A linguistic forum where you would close threads for such reasons is a potentially dead forum in my opinion. And moreover, an immodest one...

As an aside, the merging threads mania certainly doesn't help the proliferation of the "I-didn't-read-previous-posts-sorry" syndroma...


----------



## wildan1

As a mod, I try to keep threads cleaned up when I see long ones with many redundant or off-topic posts. However, the Spanish and French forums (after 7 years of WRF's existence) are simply too vast to allow our team to review each thread that has been created systematically--each of those two languages has a post count totaling 3 million!

As members, you can help us mods do such clean-up by clicking on the red triangle when you see such long, duplicative or off-topic threads.


----------



## cirrus

wildan1 said:


> However, the Spanish and French forums (after 7 years of WRF's existence) are simply too vast to allow our team to review each thread that has been created systematically--each of those two languages has a post count totaling 3 million!

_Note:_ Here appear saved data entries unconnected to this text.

-- ==== Sys2Proof/Machine/Memory.lean ====
section
/-! DEFINITION. Memory: physical addresses and home slices (R235-R237), the L2 as dirty bytes over HBM with use
counts (R236, R240, R241), L1 and update-only lines (R238, R239), translation in two stages (R231-R234), page checks
(R353, R354), and the bytes of banks (R181, R192, R197, R300, R301). -/
namespace Sys2Proof.Machine

/-- The owner entry of a page (R353). -/
def ownerAddr (pa : Nat) : Nat :=
  channelOf pa * 2 ^ 31 + (2 ^ 31 - 2 ^ 20) + 2 * (pa % 2 ^ 31 / 65536)

def State.ownerEntry (s : State) (pa : Nat) : Nat := leNat (cellRead s.mem (ownerAddr pa) 2)

/-! ## The execution point of HBM (R254): the L2 line over the HBM bytes -/

/-- The byte at the execution point (DESIGN CHOICE, log 2). -/
def State.memByte (s : State) (pa : Nat) : Byte :=
  match s.l2Find (pa / 64) with
  | some l => (Tab.find l.dirty (pa % 64)).getD (cellGet s.mem pa)
  | none => cellGet s.mem pa

def State.memRead (s : State) (pa : Nat) : Nat → List Byte
  | 0 => []
  | n + 1 => s.memByte pa :: s.memRead (pa + 1) n

/-- The words of bytes pa .. pa + n - 1 that the bytes cover whole. -/
def wholeWord (pa n w : Nat) : Bool := pa ≤ 8 * w && 8 * w + 8 ≤ pa + n

/-- One byte written at its execution point: into the L2 line, or into host memory. -/
def State.memPut (s : State) (comp pa : Nat) (v : Byte) : State :=
  if isHbm pa then s.putL2 (pa / 64) comp fun l => { l with dirty := Tab.put l.dirty (pa % 64) v }
  else { s with mem := cellPut s.mem pa v }

/-- Bytes written one after another from an address upward (DEDUCED, log 8). -/
def State.memPuts (s : State) (comp pa : Nat) : List Byte → State
  | [] => s
  | v :: vs => (s.memPut comp pa v).memPuts comp (pa + 1) vs

/-- A write of bytes at their execution point (R254); a word written whole loses its error (R388). -/
def State.memWrite (s : State) (comp pa : Nat) (data : List Byte) : State :=
  let t := s.memPuts comp pa data
  { t with bad := t.bad.filter fun w => !wholeWord pa data.length w }

/-- An error a read of memory meets: a location on a fenced die (R414), an uncorrectable word (R388). -/
def State.memError (s : State) (pa n : Nat) : Option (Nat × Nat) :=
  if isHbm pa && (s.die (homeDie (pa / 64))).fenced then some (0x0D, 2)
  else if s.bad.any fun w => w < (pa + n + 7) / 8 && pa / 8 ≤ w then some (0x0D, 1)
  else none

/-! ## Use counts (R240) -/

/-- One read of the L2 line: its count falls, and a dead line whose count reaches zero is freed, its dirty bytes
lost. -/
def State.l2Read (s : State) (line : Nat) : State :=
  s.updDie (homeDie line) fun d =>
    { d with l2 := d.l2.filterMap fun l =>
        if l.line ≠ line then some l
        else if l.uc = 0 then some l
        else if l.uc = 1 && l.dead then none
        else some { l with uc := l.uc - 1 } }

/-! ## Update-only lines (R239, R272) are merged at the home slice; the operation itself is RED's -/

/-- Lines of a core's update-only set. -/
def Core.updatesOn (k : Core) (line : Nat) : List Update := k.updates.filter fun u => u.addr / 64 = line

/-! ## L1 (R238) -/

def Core.l1Find (k : Core) (line : Nat) : Option L1Line := k.l1.find? (·.line = line)
def Core.l1Drop (k : Core) (line : Nat) : Core := { k with l1 := k.l1.filter (·.line ≠ line) }

/-- Bytes of a 64-byte line as a word, byte 0 lowest. -/
def packBytes (l : List Byte) : BitVec 512 := BitVec.ofNat 512 (leNat l)
/-- n bytes of a packed line from an offset. -/
def unpack (w : BitVec 512) (o n : Nat) : List Byte := leBytes n (w.toNat / 2 ^ (8 * o))

/-- Two lines share one of the 64 sets of an L1 of 768 lines in 12 ways (R238) (DESIGN CHOICE, log 9). -/
def l1Same (a b : Nat) : Bool := a % 64 = b % 64

/-- The update-only lines in the set of a line, oldest first. -/
def Core.redLines (k : Core) (line : Nat) : List Nat := ((k.updates.map (·.addr / 64)).filter (l1Same line)).eraseDups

I feel your pain and understand it does imply mind boggling amounts of work. I still wonder whether it is time for a relaunch. Duplicated garbage is one of major qualm about much of what is out there on the net. The extent that this is mirrored in the intricate undergrowth of the fora does make me wonder how much this detracts from their usefulness. I suspect similar concerns were a major motivator behind the relaunch/ re brand of eurodicatom in its new iate guise. 

I fully recognise it might well be a major can of worms but could there be mileage for taking a page out of proz.com's book and having a _rate this suggestion's accuracy _button?


----------